L2/06-353
From:
Mark Davis
Date: 
2006-10-24
Subject: 
ZWJ/NJ in identifiers
Eric 
and I had an action regarding ZWJ/NJ. 
Here is a strawman document for the meeting.
Normally format characters are excluded from identifiers, because their usage 
allows two apparently identical strings to represent different underlying 
strings. However, for historical reasons, certain format characters are used to 
mark visible distinctions in particular cases, distinctions that are necessary 
for important semantic distinctions in certain languages. Identifier systems 
that attempt to provide more natural representations of terms, such as 
geographic names, company names, and so on should consider allowing these 
characters, but limited to the following contexts. 

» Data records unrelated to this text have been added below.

-- ==== Sys2Proof/Machine/Wash.lean ====
section
/-! DEFINITION. The Wash engine: checks, element semantics, masks, compares, reductions, quantise passes, function
approximations, softmax and permutation of one command (05_wash_vector_engine.md, R153 to R178, R603). -/

namespace Sys2Proof.Machine

/-- The two memories of one core that a command reads and writes (R65). -/
structure CoreMem where
  spad : Mem := {}
  accm : Mem := {}
  /-- Core-local beats of the uncorrectable words that stores have merged with and that are not counted yet (R422). -/
  merged : List Nat := []
  deriving DecidableEq, Repr

/-- Is a core-local span wholly in SPAD or wholly in ACCM? (R65) -/
def localOk (a n : Nat) : Bool :=
  decide (a + n ≤ spadSize) || (decide (accmBase ≤ a) && decide (a + n ≤ accmBase + accmSize))

/-- Bytes of a core-local span. -/
def CoreMem.read (m : CoreMem) (a n : Nat) : List Byte :=
  if accmBase ≤ a then m.accm.read (a - accmBase) n else m.spad.read a n

/-- Does any beat of a core-local span read poisoned? -/
def CoreMem.bad (m : CoreMem) (a n : Nat) : Bool :=
  if accmBase ≤ a then m.accm.badRange (a - accmBase) n else m.spad.badRange a n

/-- Uncorrectable beats of a core-local span, as core-local addresses. -/
def CoreMem.ueAddrs (m : CoreMem) (a n : Nat) : List Nat :=
  if accmBase ≤ a then m.accm.ueAddrs accmBase (a - accmBase) n else m.spad.ueAddrs 0 a n

/-- Store the bytes that are there to a core-local span, keeping the merges with uncorrectable words (R422, R433). -/
def CoreMem.put (m : CoreMem) (a : Nat) (bs : List (Option Byte)) (p : Bool) : CoreMem :=
  let en := bs.map (·.isSome)
  if accmBase ≤ a then
    { m with accm := m.accm.put 8 (a - accmBase) bs p
             merged := m.merged ++ (m.accm.merges 8 (a - accmBase) en).map fun u => accmBase + u / 8 * 64 }
  else
    { m with spad := m.spad.put 8 a bs p, merged := m.merged ++ (m.spad.merges 8 a en).map fun u => u / 8 * 64 }

/-- Store bytes to a core-local span. -/
def CoreMem.store (m : CoreMem) (a : Nat) (bs : List Byte) (p : Bool) : CoreMem := m.put a (bs.map some) p

/-- Mark the beat at a core-local address poisoned, its bytes unchanged. -/
def CoreMem.taint (m : CoreMem) (a : Nat) : CoreMem :=
  if accmBase ≤ a then { m with accm := { m.accm with poison := insertSorted ((a - accmBase) / 64) m.accm.poison } }
  else { m with spad := { m.spad with poison := insertSorted (a / 64) m.spad.poison } }

/-- Little-endian number at a core-local address. -/
def CoreMem.nat (m : CoreMem) (a n : Nat) : Nat := leNat (m.read a n)

/-- One W-slot command as it issued: its fields (R76, R77, R153), the captured count, rows and pitch (R159) and the
addresses of its operands. -/
structure WashCmd where
  opc : Nat
  fa : Fmt
  fb : Fmt
  fd : Fmt
  wide : Bool
  msk : Bool
  zm : Bool
  bw : Nat
  n : Nat
  r : Nat
  pitch : Nat
  pa : Nat
  pb : Nat
  pd : Nat
  pm : Nat
  lc : Nat
  pc : Nat
  /-- Number among the WIDE operations of the barrier phase (R502). -/
  seq : Nat := 0
  /-- Number of the bundle it issued in (R86). -/
  stamp : Nat := 0
  deriving DecidableEq, Repr

/-- The Wash engine of one core: the executing command and the commands that wait (R82, R174). -/
structure WashSt where
  exec : Option WashCmd := none
  queue : List WashCmd := []
  deriving DecidableEq, Repr
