/-- Does a run wait for its page list (R216)? -/
def DescSt.needsList (d : DescSt) : Bool := dMode d.work == 1 && d.list.isNone

/-- Is a read request of the descriptor ready? A WALK reads its list first, in one request; then the buffer of its next
unit must be being filled (R216, R230). -/
def DescSt.readReady (d : DescSt) : Bool :=
  d.state == 1 && !dOut d.work && dMode d.work != 2 && d.ringReady &&
    (if d.needsList then !d.listSent
     else d.unit < dUnits d.work && (!d.ring || d.bufs.any fun b => b.st == .free || (b.st == .filling && d.sent != 0)))

/-- Is a write request ready? The buffer of the next unit is ready or draining; in direct mode at once (R230). -/
def DescSt.writeReady (d : DescSt) : Bool :=
  (d.state == 1 || d.state == 2) && dOut d.work && dMode d.work == 0 && d.unit < dUnits d.work &&
    (if d.ring then d.bufs.any fun b => (d.state == 1 && b.st == .ready) || (b.st == .draining && d.sent != 0)
     else d.state == 1 || d.sent != 0)

/-- One request of a descriptor: for its page list, or for a beat of a unit. A unit's first beat assigns its buffer, its
last goes on to the next unit (R216, R230). -/
def DescSt.request (d : DescSt) : DescSt :=
  if d.needsList then { d with listSent := true } else
  let out := dOut d.work
  let d1 :=
    if d.ring && d.sent == 0 then
      let want : BufSt := if out then .ready else .free
      let cand := if out then
          d.order.filterMap (fun i => (d.buf? i).bind fun b => if b.st = want then some b else none)
        else d.nextFree.toList
      match cand with
      | [] => d
      | b :: _ =>
        let y := d.modBuf b.id fun x => { x with st := if out then .draining else .filling }
        if out then y else { y.advance b with order := y.order ++ [b.id] }
    else d
  if d1.sent + 1 < dUnitBeats d1.work then { d1 with sent := d1.sent + 1 }
  else { d1 with sent := 0, unit := d1.unit + 1 }

/-- The descriptor served next in a direction: the first ready one after the last served, wrapping (R230). -/
def GlnSt.nextFor (s : GlnSt) (ready : DescSt → Bool) (last : Nat) : Option Nat :=
  ((rangeFrom 1 32).map fun i => (last + i) % 32).find? fun d => ready (s.desc d)

/-- Beats of a descriptor that are read and not yet delivered, those of its page list included (R216, R230). -/
def DescSt.inFlight (d : DescSt) : Nat :=
  if dOut d.work || !(d.state == 1 || d.state == 2) then 0
  else (if d.listSent && d.list.isNone then ceilDiv (bits (dw d.work 5) 7 0) 16 else 0) +
    (d.unit - d.deliv) * dUnitBeats d.work + d.sent

/-- Beats read by descriptors and Stile and not yet delivered (R230). -/
def GlnSt.outstanding (s : GlnSt) : Nat :=
  (s.descs.toList.map DescSt.inFlight).sum + (s.stile.map fun t => if t.out then 0 else t.sent).sum

/-- Send the next 64-byte request of the oldest Stile transfer of a direction that has one (R230, R236). -/
def GlnSt.stileSlot (s : GlnSt) (out : Bool) : Option GlnSt :=
  (s.stile.findIdx? fun t => t.out == out && !t.done).map fun i =>
    { s with stile := s.stile.modify i fun t => { t with sent := t.sent + 1 } }

/-- One read request slot of a NOC_CLK cycle (R230). -/
def GlnSt.readSlot (s : GlnSt) : GlnSt :=
  if 512 ≤ s.outstanding then s
  else
    match s.stileSlot false, s.nextFor DescSt.readReady s.lastRead with
    | some t, _ => t
    | none, none => s
    | none, some d => { (s.modDesc d DescSt.request) with lastRead := d }

/-- One write request slot of a NOC_CLK cycle (R230). -/
def GlnSt.writeSlot (s : GlnSt) : GlnSt :=
  match s.stileSlot true, s.nextFor DescSt.writeReady s.lastWrite with
  | some t, _ => t
  | none, none => s
  | none, some d => { (s.modDesc d DescSt.request) with lastWrite := d }

/-- A NOC_CLK cycle: at most two read and two write requests (R230). -/
def GlnSt.cycle (s : GlnSt) : GlnSt := s.readSlot.readSlot.writeSlot.writeSlot

/-- Has a run a use for one more buffer: for a unit, or for its end record (R221, R228)? -/
def DescSt.wantsBuf (x : DescSt) : Bool :=
  let free := (x.bufs.filter fun b => b.st == .free).length
  let record := b2n (dEos x.work && !x.endDone)
  if dOut x.work then
    x.state == 1 && decide ((x.bufs.filter fun b => b.st != .free && !b.old).length < dUnits x.work - x.deliv)
  else if x.state = 1 then decide (x.unit + (if x.sent = 0 then 0 else 1) + free < dUnits x.work + record)
  else x.state == 2 && decide (free < record)

/-- May descriptor `d` borrow a pool slot now? (R219) -/
def GlnSt.mayBorrow (s : GlnSt) (d : Nat) : Option Nat :=
  let x := s.desc d
  match s.pool with
  | none => none
  | some p =>
    let pw := (s.desc p).work
    if x.wantsBuf && x.ring && x.ringReady && decide (0 < dXmax x.work) &&
        (x.bufs.all fun b => b.old || b.slot.isSome || b.st == .token || b.st == .filling || b.st == .draining) &&
        decide ((x.bufs.filter fun b => b.slot.isSome).length < dXmax x.work) &&
        decide (dBuf x.work ≤ dBuf pw) then
      (List.range (bits (dw pw 5) 15 0)).find? fun n => !s.lent.contains n
    else none

/-- The lowest-numbered descriptor that may borrow takes a free pool slot (R219). -/
def GlnSt.borrow (s : GlnSt) : GlnSt :=
  match (List.range 32).findSome? fun d => (s.mayBorrow d).map fun n => (d, n) with
  | none => s
  | some (d, n) =>
    match s.pool with
    | none => s
    | some p =>
      let pw := (s.desc p).work
      { (s.modDesc d fun x =>
          DescSt.offer
            { x with
              bufs := x.bufs ++ [{ id := x.nextId, addr := dw pw 3 + n * dBuf pw, size := dBuf x.work, slot := some n }]
              nextId := x.nextId + 1 }) with
        lent := insertSorted n s.lent }

/-- Stop processing of R227 for buffers: incomplete and ready buffers are freed; borrowed ones return to the pool; the
ring goes on at the first reserved buffer whose filling was given up (R227, R228). -/
def GlnSt.stopBuffers (s : GlnSt) (d : Nat) : GlnSt :=
  let x := s.desc d
  let gone (b : GBuf) := b.st == .filling || b.st == .ready || (b.st == .free && b.slot.isSome)
  let back := if dOut x.work then none else
    x.order.findSome? fun i => (x.buf? i).bind fun b => if b.st = .filling ∧ b.slot = none then some b.id else none
  let slots := (x.bufs.filter gone).filterMap (·.slot)
  { (s.modDesc d fun y =>
      { y with
        bufs := (y.bufs.filter fun b => !(gone b && b.slot.isSome)).map fun b => if gone b then { b with st := .free } else b
        order := y.order.filter (fun i => !(x.bufs.any fun b => b.id == i && gone b))
        rptr := back.getD y.rptr }) with
    lent := s.lent.filter fun n => !slots.contains n }

/-- The Stile snapshot check of STL: fault code and INFO (R235). -/
def stlCheck (w : DWords) (slotBits : Nat) : Option (Nat × Nat) :=
  if dMode w ≠ 0 ∨ dNdim w ≠ 0 ∨ dCvt w ∨ dEos w ∨ dDim w 0 = 0 ∨ 256 < dDim w 0 ∨ dw w 5 ≠ dDim w 0 ∨ dw w 6 ≠ 0 ∨
      dw w 7 ≠ 0 ∨ dw w 8 ≠ 0 ∨ dw w 9 ≠ 0 then some (0x03, slotBits)
  else if localOk (dw w 3) (dDim w 0) then none
  else some (0x05, dw w 3)

/-- Every descriptor idle: the Gleaner part of FENCE, LBAR and END (R229). -/
def GlnSt.allIdle (s : GlnSt) : Bool := s.descs.toList.all DescSt.idle && s.stile.isEmpty

end Sys2Proof.Machine
end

The match to the regular expressions below must also only consist of characters 
from a single script (after ignoring Common and Inherited Script characters).
ZWNJ in the following contexts:
	- At a position in a string that causes adjacent characters to break a 
	cursive connection. That is, in the context based on the Arabic Shaping 
	using the following regular expression: 
	
		- /$R $T? ZWNJ $T? $L/
		where:
 
			- $T = [:Joining_Type=Transparent:]
 
			- $R = [[:Joining_Type=Dual_Joining:][: Joining_Type=Right_Joining:]] 
			
 
			- $L = [[:Joining_Type=Dual_Joining:][:Joining_Type=Left_Joining:]]
  
		
		 
		- Example: Farsi <Noon, Alef, 
		Meem, Heh, Alef, Farsi Yeh>. Without a ZWNJ, it translates to "names"; 
		with a ZWNJ between Heh and Alef, it means "a letter".
  
	
	 
	- In a conjunt context. that is a sequence of the form  
	
		- /$L $M* $V ZWNJ $M* $L/
		where:
 
			- $L = [:General_Category=Letter:]
 
			- $M = [:General_Category=Mark:]
 
			- $V = [:Canonical_Combining_Class=Virama:]
  
		
		 
		- Example: in Malayalam, we 
		recommend the use of ZWJ and 
		ZWNJ to make distinctions involving cillu forms. (See p. 337 of TUS 
		5.0.) The status changes once the cillu forms are separately encoded in 
		5.1.
 
	
	 
ZWJ in the following contexts:
	- In a conjunt context. that is a sequence of the form 
		- /$L $M* $V ZWJ $M* $L/
		where:
 
			- $L = [:General_Category=Letter:]
 
			- $M = [:General_Category=Mark:]
 
			- $V = [:Canonical_Combining_Class=Virama:]
  
		
		 
		- Example: Devanagari RA + 
		VIRAMA + ZWJ + KA 
 
		- Example: Sinhala 'ශ්රී ලංකා' 
		(the country 'Sri Lanka'), which uses both a space character and a
		ZWJ. Removing the space gives 
		'ශ්රීලංකා' which is still readable, but removing the
		ZWJ completely modifies the 
		appearance of the 'Sri' cluster and gives the following text: 'ශ්රී 
		ලංකා'. 
 
	
	 
Because of the rarity of these characters, this does not have any appreciable 
performance implications. Note that while it would be possible to make the 
contexts listed above somewhat narrower, in practice there is no advantage to 
that, and the above is computationally simpler.